Raw data |
@[simp] theorem State.withDraws_a (v : Nat) : (s.withDraws v).a = s.a := rfl
@[simp] theorem State.withDraws_b (v : Nat) : (s.withDraws v).b = s.b := rfl
@[simp] theorem State.withDraws_c (v : Nat) : (s.withDraws v).c = s.c := rfl
@[simp] theorem State.withDraws_d (v : Nat) : (s.withDraws v).d = s.d := rfl
@[simp] theorem State.withDraws_e (v : Nat) : (s.withDraws v).e = s.e := rfl
@[simp] theorem State.withDraws_x (v : Nat) : (s.withDraws v).x = s.x := rfl
@[simp] theorem State.withDraws_y (v : Nat) : (s.withDraws v).y = s.y := rfl
@[simp] theorem State.withDraws_pc (v : Nat) : (s.withDraws v).pc = s.pc := rfl
@[simp] theorem State.withDraws_sp (v : Nat) : (s.withDraws v).sp = s.sp := rfl
@[simp] theorem State.withDraws_mb (v : Nat) : (s.withDraws v).mb = s.mb := rfl
@[simp] theorem State.withDraws_f (v : Nat) : (s.withDraws v).f = s.f := rfl
@[simp] theorem State.withDraws_halted (v : Nat) : (s.withDraws v).halted = s.halted := rfl
@[simp] theorem State.withDraws_mem (v : Nat) : (s.withDraws v).mem = s.mem := rfl
@[simp] theorem State.withDraws_portIn (v : Nat) : (s.withDraws v).portIn = s.portIn := rfl
@[simp] theorem State.withDraws_portLog (v : Nat) : (s.withDraws v).portLog = s.portLog := rfl
@[simp] theorem State.withDraws_draws (v : Nat) : (s.withDraws v).draws = v := rfl
@[simp] theorem State.withDraws_cfg (v : Nat) : (s.withDraws v).cfg = s.cfg := rfl

@[simp] theorem State.setFlag_a (fl : Flag) (v : Bool) : (s.setFlag fl v).a = s.a := rfl
@[simp] theorem State.setFlag_b (fl : Flag) (v : Bool) : (s.setFlag fl v).b = s.b := rfl
@[simp] theorem State.setFlag_c (fl : Flag) (v : Bool) : (s.setFlag fl v).c = s.c := rfl
@[simp] theorem State.setFlag_d (fl : Flag) (v : Bool) : (s.setFlag fl v).d = s.d := rfl
@[simp] theorem State.setFlag_e (fl : Flag) (v : Bool) : (s.setFlag fl v).e = s.e := rfl
@[simp] theorem State.setFlag_x (fl : Flag) (v : Bool) : (s.setFlag fl v).x = s.x := rfl
@[simp] theorem State.setFlag_y (fl : Flag) (v : Bool) : (s.setFlag fl v).y = s.y := rfl
@[simp] theorem State.setFlag_pc (fl : Flag) (v : Bool) : (s.setFlag fl v).pc = s.pc := rfl
@[simp] theorem State.setFlag_sp (fl : Flag) (v : Bool) : (s.setFlag fl v).sp = s.sp := rfl
@[simp] theorem State.setFlag_mb (fl : Flag) (v : Bool) : (s.setFlag fl v).mb = s.mb := rfl
@[simp] theorem State.setFlag_f (fl : Flag) (v : Bool) :
    (s.setFlag fl v).f = setBit s.f (s.cfg.flagPos.pos fl) v := rfl
@[simp] theorem State.setFlag_halted (fl : Flag) (v : Bool) : (s.setFlag fl v).halted = s.halted := rfl
@[simp] theorem State.setFlag_mem (fl : Flag) (v : Bool) : (s.setFlag fl v).mem = s.mem := rfl
@[simp] theorem State.setFlag_portIn (fl : Flag) (v : Bool) : (s.setFlag fl v).portIn = s.portIn := rfl
@[simp] theorem State.setFlag_portLog (fl : Flag) (v : Bool) : (s.setFlag fl v).portLog = s.portLog := rfl
@[simp] theorem State.setFlag_draws (fl : Flag) (v : Bool) : (s.setFlag fl v).draws = s.draws := rfl
@[simp] theorem State.setFlag_cfg (fl : Flag) (v : Bool) : (s.setFlag fl v).cfg = s.cfg := rfl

Exercise details |
Write out all the material exactly.

Output for this task |
@[simp] theorem State.withDraws_a (v : Nat) : (s.withDraws v).a = s.a := rfl
@[simp] theorem State.withDraws_b (v : Nat) : (s.withDraws v).b = s.b := rfl
@[simp] theorem State.withDraws_c (v : Nat) : (s.withDraws v).c = s.c := rfl
@[simp] theorem State.withDraws_d (v : Nat) : (s.withDraws v).d = s.d := rfl
@[simp] theorem State.withDraws_e (v : Nat) : (s.withDraws v).e = s.e := rfl
@[simp] theorem State.withDraws_x (v : Nat) : (s.withDraws v).x = s.x := rfl
@[simp] theorem State.withDraws_y (v : Nat) : (s.withDraws v).y = s.y := rfl
@[simp] theorem State.withDraws_pc (v : Nat) : (s.withDraws v).pc = s.pc := rfl
@[simp] theorem State.withDraws_sp (v : Nat) : (s.withDraws v).sp = s.sp := rfl
@[simp] theorem State.withDraws_mb (v : Nat) : (s.withDraws v).mb = s.mb := rfl
@[simp] theorem State.withDraws_f (v : Nat) : (s.withDraws v).f = s.f := rfl
@[simp] theorem State.withDraws_halted (v : Nat) : (s.withDraws v).halted = s.halted := rfl
@[simp] theorem State.withDraws_mem (v : Nat) : (s.withDraws v).mem = s.mem := rfl
@[simp] theorem State.withDraws_portIn (v : Nat) : (s.withDraws v).portIn = s.portIn := rfl
@[simp] theorem State.withDraws_portLog (v : Nat) : (s.withDraws v).portLog = s.portLog := rfl
@[simp] theorem State.withDraws_draws (v : Nat) : (s.withDraws v).draws = v := rfl
@[simp] theorem State.withDraws_cfg (v : Nat) : (s.withDraws v).cfg = s.cfg := rfl

@[simp] theorem State.setFlag_a (fl : Flag) (v : Bool) : (s.setFlag fl v).a = s.a := rfl
@[simp] theorem State.setFlag_b (fl : Flag) (v : Bool) : (s.setFlag fl v).b = s.b := rfl
@[simp] theorem State.setFlag_c (fl : Flag) (v : Bool) : (s.setFlag fl v).c = s.c := rfl
@[simp] theorem State.setFlag_d (fl : Flag) (v : Bool) : (s.setFlag fl v).d = s.d := rfl
@[simp] theorem State.setFlag_e (fl : Flag) (v : Bool) : (s.setFlag fl v).e = s.e := rfl
@[simp] theorem State.setFlag_x (fl : Flag) (v : Bool) : (s.setFlag fl v).x = s.x := rfl
@[simp] theorem State.setFlag_y (fl : Flag) (v : Bool) : (s.setFlag fl v).y = s.y := rfl
@[simp] theorem State.setFlag_pc (fl : Flag) (v : Bool) : (s.setFlag fl v).pc = s.pc := rfl
@[simp] theorem State.setFlag_sp (fl : Flag) (v : Bool) : (s.setFlag fl v).sp = s.sp := rfl
@[simp] theorem State.setFlag_mb (fl : Flag) (v : Bool) : (s.setFlag fl v).mb = s.mb := rfl
@[simp] theorem State.setFlag_f (fl : Flag) (v : Bool) :
    (s.setFlag fl v).f = setBit s.f (s.cfg.flagPos.pos fl) v := rfl
@[simp] theorem State.setFlag_halted (fl : Flag) (v : Bool) : (s.setFlag fl v).halted = s.halted := rfl
@[simp] theorem State.setFlag_mem (fl : Flag) (v : Bool) : (s.setFlag fl v).mem = s.mem := rfl
@[simp] theorem State.setFlag_portIn (fl : Flag) (v : Bool) : (s.setFlag fl v).portIn = s.portIn := rfl
@[simp] theorem State.setFlag_portLog (fl : Flag) (v : Bool) : (s.setFlag fl v).portLog = s.portLog := rfl
@[simp] theorem State.setFlag_draws (fl : Flag) (v : Bool) : (s.setFlag fl v).draws = s.draws := rfl
@[simp] theorem State.setFlag_cfg (fl : Flag) (v : Bool) : (s.setFlag fl v).cfg = s.cfg := rfl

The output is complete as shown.